►
-- ==== Sys2Proof/Laws/Frame.lean ====
section
/-! SUPPORT. What may change, put together: the laws of `Only`, one for each way in which a device is built from another, and the families of the
entries, register words and counters that the operations write. -/

namespace Sys2Proof

open Sys2Proof.Machine

def Part.same (a b : Part) : Bool := decide (a = b)
def Fam.same (f g : Fam) : Bool := Nat.beq f.base g.base && (Nat.beq f.s1 g.s1 && (Nat.beq f.s2 g.s2 && Nat.beq f.s3 g.s3))
def Part.isIn (p : Part) (l : List Part) : Bool := l.any p.same
def Fam.isIn (f : Fam) (l : List Fam) : Bool := l.any f.same
def Foot.le (F G : Foot) : Bool :=
  (F.parts.all fun p => p.isIn G.parts) &&
  ((Part.isIn .dict G.parts && Part.isIn .blobs G.parts) || F.ents.all fun f => f.isIn G.ents) &&
  (Part.isIn .regs G.parts || F.words.all fun f => f.isIn G.words)

theorem Part.isIn_mem {p : Part} {l : List Part} (h : p.isIn l = true) : p ∈ l := by
  obtain ⟨q, m, e⟩ := List.any_eq_true.1 h
  exact of_decide_eq_true e ▸ m

theorem Fam.isIn_mem {f : Fam} {l : List Fam} (h : f.isIn l = true) : f ∈ l := by
  obtain ⟨g, m, e⟩ := List.any_eq_true.1 h
  simp only [Fam.same, Bool.and_eq_true, Nat.beq_eq] at e
  obtain ⟨e1, e2, e3, e4⟩ := e
  have : f = g := by cases f; cases g; simp_all
  exact this ▸ m

theorem Part.isIn_self {p : Part} {l : List Part} (h : p ∈ l) : p.isIn l = true :=
  List.any_eq_true.2 ⟨p, h, decide_eq_true rfl⟩
theorem Fam.isIn_self {f : Fam} {l : List Fam} (h : f ∈ l) : f.isIn l = true :=
  List.any_eq_true.2 ⟨f, h, by simp [Fam.same]⟩

theorem Foot.le_refl (F : Foot) : F.le F = true := by
  simp only [Foot.le, Bool.and_eq_true, Bool.or_eq_true, List.all_eq_true]
  exact ⟨⟨fun p m => Part.isIn_self m, .inr fun f m => Fam.isIn_self m⟩, .inr fun f m => Fam.isIn_self m⟩

structure Foot.Sub (F G : Foot) : Prop where
  holds : F.le G = true

theorem Foot.Sub.trans {F G H : Foot} (h : F.Sub G) (g : G.Sub H) : F.Sub H := by
  obtain ⟨h⟩ := h; obtain ⟨g⟩ := g
  simp only [Foot.le, Bool.and_eq_true, Bool.or_eq_true, List.all_eq_true] at h g
  obtain ⟨⟨hp, he⟩, hw⟩ := h
  obtain ⟨⟨gp, ge⟩, gw⟩ := g
  refine ⟨?_⟩
  simp only [Foot.le, Bool.and_eq_true, Bool.or_eq_true, List.all_eq_true]
  refine ⟨⟨fun p m => gp p (Part.isIn_mem (hp p m)), ?_⟩, ?_⟩
  · rcases he with he | he
    · exact .inl ⟨gp _ (Part.isIn_mem he.1), gp _ (Part.isIn_mem he.2)⟩
    · rcases ge with ge | ge
      · exact .inl ge
      · exact .inr fun f m => ge f (Fam.isIn_mem (he f m))
  · rcases hw with hw | hw
    · exact .inl (gp _ (Part.isIn_mem hw))
    · rcases gw with gw | gw
      · exact .inl gw
      · exact .inr fun f m => gw f (Fam.isIn_mem (hw f m))

structure Part.In (p : Part) (F : Foot) : Prop where
  holds : p.isIn F.parts = true

theorem Part.In.trans {p : Part} {F G : Foot} (h : p.In F) (g : F.Sub G) : p.In G := by
  obtain ⟨g⟩ := g
  simp only [Foot.le, Bool.and_eq_true, List.all_eq_true] at g
  exact ⟨g.1.1 p (Part.isIn_mem h.holds)⟩

theorem KV.sorted_put {α : Type} [DecidableEq α] {d v : α} {k : Nat} {m : KV α} (h : KV.sorted m = true) : KV.sorted (KV.put d k v m) = true := by
  unfold KV.put; split
  · exact KV.sorted_erase h
  · exact KV.sorted_insert h

theorem KV.sorted_keep {α : Type} [DecidableEq α] {p : Nat → α → Bool} {m : KV α} (h : KV.sorted m = true) : KV.sorted (KV.keep p m) = true := by
  induction m with
  | nil => rfl
  | cons e r ih =>
    obtain ⟨j, w⟩ := e
    simp only [KV.sorted, Bool.and_eq_true] at h
    simp only [KV.keep]
    split
    · simp only [KV.sorted, Bool.and_eq_true]; exact ⟨KV.above_keep h.1, ih h.2⟩
    · exact ih h.2

theorem KV.sorted_inserts {α : Type} (l : List (Nat × α)) {m : KV α} (h : KV.sorted m = true) :
    KV.sorted (l.foldl (fun m e => KV.insert e.1 e.2 m) m) = true := by
  induction l generalizing m with
  | nil => exact h
  | cons e r ih => exact ih (KV.sorted_insert h)

/-- The same where some of the entries are left out. -/
theorem KV.sorted_insertsIf {α : Type} (p : Nat × α → Bool) (l : List (Nat × α)) {m : KV α} (h : KV.sorted m = true) :
    KV.sorted (l.foldl (fun m e => if p e then m else KV.insert e.1 e.2 m) m) = true := by
  induction l generalizing m with
  | nil => exact h
  | cons e r ih =>
    rw [List.foldl_cons]
    split
    · exact ih h
    · exact ih (KV.sorted_insert h)

theorem Only.refl {F : Foot} {a : Dev} : Only F a a := by
  refine ⟨fun p _ => ?_, id⟩; cases p <;> first | rfl | (intro k _; rfl)

theorem Only.step {F G : Foot} {a b c : Dev} (g : Only F b c) (hs : F.Sub G) (h : Only G a b) : Only G a c := by
  obtain ⟨hs⟩ := hs
  simp only [Foot.le, Bool.and_eq_true, Bool.or_eq_true, List.all_eq_true] at hs
  obtain ⟨⟨hp, he⟩, hw⟩ := hs
  refine ⟨fun p hn => ?_, fun k => g.canon (h.canon k)⟩
  have h1 := h.keep p hn
  have h2 := g.keep p (fun m => hn (Part.isIn_mem (hp p m)))
  cases p
  case dict =>
    intro k hk
    have he' := he.resolve_left (fun x => hn (Part.isIn_mem x.1))
    exact (h2 k (fun f m => hk f (Fam.isIn_mem (he' f m)))).trans (h1 k hk)
  case blobs =>
    intro k hk
    have he' := he.resolve_left (fun x => hn (Part.isIn_mem x.2))
    exact (h2 k (fun f m => hk f (Fam.isIn_mem (he' f m)))).trans (h1 k hk)
  case regs =>
    intro k hk
    have hw' := hw.resolve_left (fun x => hn (Part.isIn_mem x))
    exact (h2 k (fun f m => hk f (Fam.isIn_mem (hw' f m)))).trans (h1 k hk)
  all_goals exact Eq.trans h2 h1

theorem Only.ite {F : Foot} {a x y : Dev} {c : Prop} [Decidable c] (hx : Only F a x) (hy : Only F a y) : Only F a (if c then x else y) := by
  split <;> assumption

theorem Only.cond {F : Foot} {a x y : Dev} {c : Bool} (hx : Only F a x) (hy : Only F a y) : Only F a (bif c then x else y) := by
  cases c <;> assumption

theorem Only.ite2 {F : Foot} {α : Type} {a : Dev} {x y : α × Dev} {c : Prop} [Decidable c] (hx : Only F a x.2) (hy : Only F a y.2) :
    Only F a (if c then x else y).2 := by
  split <;> assumption

theorem Only.snd {F : Foot} {α : Type} {a d : Dev} {x : α × Dev} {v : α} (e : x = (v, d)) (h : Only F a x.2) : Only F a d := by
  rw [e] at h; exact h

theorem Only.foldl {F : Foot} {α : Type} {a b : Dev} {f : Dev → α → Dev} {l : List α} (hf : ∀ d x, Only F d (f d x)) (h : Only F a b) :
    Only F a (l.foldl f b) := by
  induction l generalizing b with
  | nil => exact h
  | cons x l ih => exact ih ((hf b x).step ⟨F.le_refl⟩ h)

theorem Only.foldl2 {F : Foot} {α β : Type} {a : Dev} {b : β × Dev} {f : β × Dev → α → β × Dev} {l : List α}
    (hf : ∀ d x, Only F d.2 (f d x).2) (h : Only F a b.2) : Only F a (l.foldl f b).2 := by
  induction l generalizing b with
  | nil => exact h
  | cons x l ih => exact ih ((hf b x).step ⟨F.le_refl⟩ h)

theorem Only.foldl_mem {F : Foot} {α : Type} {a b : Dev} {f : Dev → α → Dev} {l : List α} (hf : ∀ d x, x ∈ l → Only F d (f d x)) (h : Only F a b) :
    Only F a (l.foldl f b) := by
  induction l generalizing b with
  | nil => exact h
  | cons x r ih => exact ih (fun d y m => hf d y (List.mem_cons_of_mem _ m)) ((hf b x (List.mem_cons_self ..)).step ⟨F.le_refl⟩ h)

def hasKey (fs : List Fam) (k : Nat) : Prop := ∃ f ∈ fs, f.has k
def hasCtr (fs : List Fam) (c : Counter) : Prop := hasKey fs c.entry.key ∧ hasKey fs c.satEntry.key

theorem hasCtr.mk {f g : Fam} {c : Counter} (h : hasKey [f] c.entry.key) (k : hasKey [g] c.satEntry.key) : hasCtr [f, g] c := by
  obtain ⟨f', m, h⟩ := h; obtain ⟨g', n, k⟩ := k
  obtain rfl := List.mem_singleton.1 m; obtain rfl := List.mem_singleton.1 n
  exact ⟨⟨_, List.mem_cons_self .., h⟩, ⟨_, List.mem_cons_of_mem _ (List.mem_cons_self ..), k⟩⟩

structure Lit (p : Bool) : Prop where
  holds : p = true

theorem Only.trans {F : Foot} {a b c : Dev} (g : Only F b c) (h : Only F a b) : Only F a c := g.step ⟨F.le_refl⟩ h

theorem Only.self_put {fs : List Fam} {e : Entry} (hk : hasKey fs e.key) (d : Dev) (v : Nat) : Only ⟨[], fs, []⟩ d (d.put e v) := by
  refine ⟨fun p _ => ?_, fun k => ⟨k.mem, KV.sorted_put k.dict, k.blobs, k.regs⟩⟩
  cases p
  case dict =>
    intro k g
    obtain ⟨f, m, h⟩ := hk
    have : k ≠ e.key := fun c => g f m (c ▸ h)
    simp only [Dev.put, KV.put]
    split
    · exact KV.find_erase_other this _
    · exact KV.find_insert_other this _ _
  all_goals first | rfl | (intro k _; rfl)

theorem Only.self_putOct {fs : List Fam} {e : Entry} (hk : hasKey fs e.key) (d : Dev) (b : Bytes) : Only ⟨[], fs, []⟩ d (d.putOct e b) := by
  refine ⟨fun p _ => ?_, fun k => ⟨k.mem, k.dict, KV.sorted_insert k.blobs, k.regs⟩⟩
  cases p
  case blobs =>
    intro k g
    obtain ⟨f, m, h⟩ := hk
    have : k ≠ e.key := fun c => g f m (c ▸ h)
    exact KV.find_insert_other this _ _
  all_goals first | rfl | (intro k _; rfl)

theorem Only.self_putWord {fs : List Fam} {a : Nat} (hk : hasKey fs a) (d : Dev) (r v : Nat) : Only ⟨[], [], fs⟩ d (d.putWord a r v) := by
  refine ⟨fun p _ => ?_, fun k => ⟨k.mem, k.dict, k.blobs, KV.sorted_put k.regs⟩⟩
  cases p
  case regs =>
    intro k g
    obtain ⟨f, m, h⟩ := hk
    have : k ≠ a := fun c => g f m (c ▸ h)
    simp only [Dev.putWord, KV.put]
    split
    · exact KV.find_erase_other this _
    · exact KV.find_insert_other this _ _
  all_goals first | rfl | (intro k _; rfl)

theorem Only.self_restoreEntry {fs : List Fam} {e : Entry} (hk : hasKey fs e.key) (d : Dev) : Only ⟨[], fs, []⟩ d (d.restoreEntry e) := by
  refine ⟨fun p _ => ?_, fun k => ⟨k.mem, ?_, k.blobs, k.regs⟩⟩
  · cases p
    case dict =>
      intro k g
      obtain ⟨f, m, h⟩ := hk
      have : k ≠ e.key := fun c => g f m (c ▸ h)
      simp only [Dev.restoreEntry]
      split
      · exact KV.find_insert_other this _ _
      · exact KV.find_erase_other this _
    all_goals first | rfl | (intro k _; rfl)
  · simp only [Dev.restoreEntry]
    split
    · exact KV.sorted_insert k.dict
    · exact KV.sorted_erase k.dict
◄
(Task statement) Across the whole listing above, find every line with the string "hasCtr" and copy it.

(Response area)
def hasCtr (fs : List Fam) (c : Counter) : Prop := hasKey fs c.entry.key ∧ hasKey fs c.satEntry.key
theorem hasCtr.mk {f g : Fam} {c : Counter} (h : hasKey [f] c.entry.key) (k : hasKey [g] c.satEntry.key) : hasCtr [f, g] c := by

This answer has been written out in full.